### Your instructions
Take the records below from their first line to the line with "A register with", and restate those lines word for word.

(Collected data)
*** Block opens ***

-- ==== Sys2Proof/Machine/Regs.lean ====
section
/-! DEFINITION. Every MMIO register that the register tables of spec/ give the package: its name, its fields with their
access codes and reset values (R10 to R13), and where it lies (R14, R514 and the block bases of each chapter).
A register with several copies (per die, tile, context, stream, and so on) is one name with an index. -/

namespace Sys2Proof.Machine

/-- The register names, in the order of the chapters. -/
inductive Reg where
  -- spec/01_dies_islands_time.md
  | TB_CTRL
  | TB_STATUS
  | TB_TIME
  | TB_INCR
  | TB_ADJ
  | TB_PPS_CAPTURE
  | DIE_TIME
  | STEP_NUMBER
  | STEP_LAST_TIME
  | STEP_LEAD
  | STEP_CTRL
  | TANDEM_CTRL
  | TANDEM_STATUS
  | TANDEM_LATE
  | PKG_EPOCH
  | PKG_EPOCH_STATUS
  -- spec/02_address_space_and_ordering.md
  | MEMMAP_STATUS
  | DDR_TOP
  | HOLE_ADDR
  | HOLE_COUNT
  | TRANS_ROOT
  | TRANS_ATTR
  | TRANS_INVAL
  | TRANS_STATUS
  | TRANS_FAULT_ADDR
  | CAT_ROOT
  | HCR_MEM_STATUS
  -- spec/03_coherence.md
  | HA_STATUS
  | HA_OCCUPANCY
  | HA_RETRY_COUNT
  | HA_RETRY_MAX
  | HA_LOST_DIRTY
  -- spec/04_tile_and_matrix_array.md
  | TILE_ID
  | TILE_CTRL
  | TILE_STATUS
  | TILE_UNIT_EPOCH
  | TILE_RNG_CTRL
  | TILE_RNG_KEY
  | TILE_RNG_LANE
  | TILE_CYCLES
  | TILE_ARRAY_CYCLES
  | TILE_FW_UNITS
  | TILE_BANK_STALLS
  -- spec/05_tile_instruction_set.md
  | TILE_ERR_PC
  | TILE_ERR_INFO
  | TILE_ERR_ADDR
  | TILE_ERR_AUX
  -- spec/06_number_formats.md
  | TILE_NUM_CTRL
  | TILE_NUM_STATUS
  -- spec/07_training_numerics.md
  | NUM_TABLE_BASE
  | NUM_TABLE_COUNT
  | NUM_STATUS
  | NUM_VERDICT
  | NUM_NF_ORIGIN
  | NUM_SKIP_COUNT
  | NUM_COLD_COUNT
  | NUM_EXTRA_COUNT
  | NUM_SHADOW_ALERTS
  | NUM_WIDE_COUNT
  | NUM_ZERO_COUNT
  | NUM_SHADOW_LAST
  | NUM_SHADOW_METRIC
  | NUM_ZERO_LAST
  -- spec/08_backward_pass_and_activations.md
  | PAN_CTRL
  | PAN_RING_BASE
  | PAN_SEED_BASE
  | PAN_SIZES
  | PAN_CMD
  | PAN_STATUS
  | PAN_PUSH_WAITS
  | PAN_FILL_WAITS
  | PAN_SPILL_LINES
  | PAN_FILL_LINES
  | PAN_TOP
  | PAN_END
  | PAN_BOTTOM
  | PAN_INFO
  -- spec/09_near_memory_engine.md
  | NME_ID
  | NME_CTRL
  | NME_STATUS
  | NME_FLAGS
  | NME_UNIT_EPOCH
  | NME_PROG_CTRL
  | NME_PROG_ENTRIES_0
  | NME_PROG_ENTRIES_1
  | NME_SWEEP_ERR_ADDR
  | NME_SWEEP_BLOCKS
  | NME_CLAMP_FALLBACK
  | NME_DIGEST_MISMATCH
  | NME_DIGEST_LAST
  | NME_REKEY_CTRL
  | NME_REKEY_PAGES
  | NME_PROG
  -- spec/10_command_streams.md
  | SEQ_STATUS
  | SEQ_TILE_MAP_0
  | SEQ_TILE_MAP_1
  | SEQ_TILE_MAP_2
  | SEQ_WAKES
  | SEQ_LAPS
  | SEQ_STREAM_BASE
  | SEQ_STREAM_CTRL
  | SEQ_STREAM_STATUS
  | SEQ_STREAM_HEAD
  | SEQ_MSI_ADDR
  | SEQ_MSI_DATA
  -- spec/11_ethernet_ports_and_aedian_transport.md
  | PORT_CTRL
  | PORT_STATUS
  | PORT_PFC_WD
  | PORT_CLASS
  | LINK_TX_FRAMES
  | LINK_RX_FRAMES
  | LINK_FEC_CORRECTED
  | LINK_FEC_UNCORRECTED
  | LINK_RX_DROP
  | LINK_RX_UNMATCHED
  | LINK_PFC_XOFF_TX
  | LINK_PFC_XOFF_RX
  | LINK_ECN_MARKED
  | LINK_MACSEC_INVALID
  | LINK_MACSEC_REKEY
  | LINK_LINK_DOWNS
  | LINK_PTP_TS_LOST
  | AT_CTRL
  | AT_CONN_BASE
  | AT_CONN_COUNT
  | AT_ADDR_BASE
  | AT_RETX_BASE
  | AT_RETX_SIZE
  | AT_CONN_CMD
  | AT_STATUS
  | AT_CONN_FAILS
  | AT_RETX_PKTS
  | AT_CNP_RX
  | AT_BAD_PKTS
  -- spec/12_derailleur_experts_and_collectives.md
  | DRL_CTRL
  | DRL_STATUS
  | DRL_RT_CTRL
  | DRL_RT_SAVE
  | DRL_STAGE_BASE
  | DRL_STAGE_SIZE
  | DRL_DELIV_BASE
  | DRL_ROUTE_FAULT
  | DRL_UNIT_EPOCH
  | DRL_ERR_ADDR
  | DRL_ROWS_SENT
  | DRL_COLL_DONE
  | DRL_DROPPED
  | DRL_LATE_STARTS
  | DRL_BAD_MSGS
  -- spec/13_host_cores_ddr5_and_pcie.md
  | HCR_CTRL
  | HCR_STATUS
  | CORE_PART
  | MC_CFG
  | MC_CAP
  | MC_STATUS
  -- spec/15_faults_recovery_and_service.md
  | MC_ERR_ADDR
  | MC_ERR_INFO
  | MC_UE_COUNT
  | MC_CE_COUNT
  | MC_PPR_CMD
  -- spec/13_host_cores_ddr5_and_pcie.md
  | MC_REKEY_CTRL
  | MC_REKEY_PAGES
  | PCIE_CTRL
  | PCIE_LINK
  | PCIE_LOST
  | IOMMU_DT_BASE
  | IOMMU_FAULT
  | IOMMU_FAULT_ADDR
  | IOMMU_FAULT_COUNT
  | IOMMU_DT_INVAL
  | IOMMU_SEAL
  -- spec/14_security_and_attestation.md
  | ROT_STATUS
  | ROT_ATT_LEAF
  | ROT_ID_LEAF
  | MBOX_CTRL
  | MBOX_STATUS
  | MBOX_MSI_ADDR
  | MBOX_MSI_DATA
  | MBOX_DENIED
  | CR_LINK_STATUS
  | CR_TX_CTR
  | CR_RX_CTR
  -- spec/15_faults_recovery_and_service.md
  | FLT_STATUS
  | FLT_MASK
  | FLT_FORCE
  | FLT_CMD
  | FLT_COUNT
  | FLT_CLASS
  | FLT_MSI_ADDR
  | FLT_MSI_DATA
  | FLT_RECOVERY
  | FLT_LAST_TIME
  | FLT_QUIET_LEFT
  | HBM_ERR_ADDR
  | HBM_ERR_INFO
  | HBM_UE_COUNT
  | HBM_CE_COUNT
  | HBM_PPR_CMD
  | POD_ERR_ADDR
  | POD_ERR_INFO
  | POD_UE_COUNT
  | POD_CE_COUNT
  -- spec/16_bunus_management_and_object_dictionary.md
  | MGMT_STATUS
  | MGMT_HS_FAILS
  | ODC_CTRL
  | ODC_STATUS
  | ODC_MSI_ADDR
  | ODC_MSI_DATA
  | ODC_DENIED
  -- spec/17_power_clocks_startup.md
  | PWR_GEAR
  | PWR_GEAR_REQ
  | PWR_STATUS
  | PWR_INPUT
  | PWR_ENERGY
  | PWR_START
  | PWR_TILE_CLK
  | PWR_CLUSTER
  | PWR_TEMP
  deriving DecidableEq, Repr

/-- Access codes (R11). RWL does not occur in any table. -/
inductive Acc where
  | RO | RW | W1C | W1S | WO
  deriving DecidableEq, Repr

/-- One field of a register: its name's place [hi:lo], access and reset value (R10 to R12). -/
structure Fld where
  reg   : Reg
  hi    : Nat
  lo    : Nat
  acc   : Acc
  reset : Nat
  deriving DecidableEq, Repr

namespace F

*** Block closes ***

### Worked solution
-- ==== Sys2Proof/Machine/Regs.lean ====
section
/-! DEFINITION. Every MMIO register that the register tables of spec/ give the package: its name, its fields with their
access codes and reset values (R10 to R13), and where it lies (R14, R514 and the block bases of each chapter).
A register with several copies (per die, tile, context, stream, and so on) is one name with an index. -/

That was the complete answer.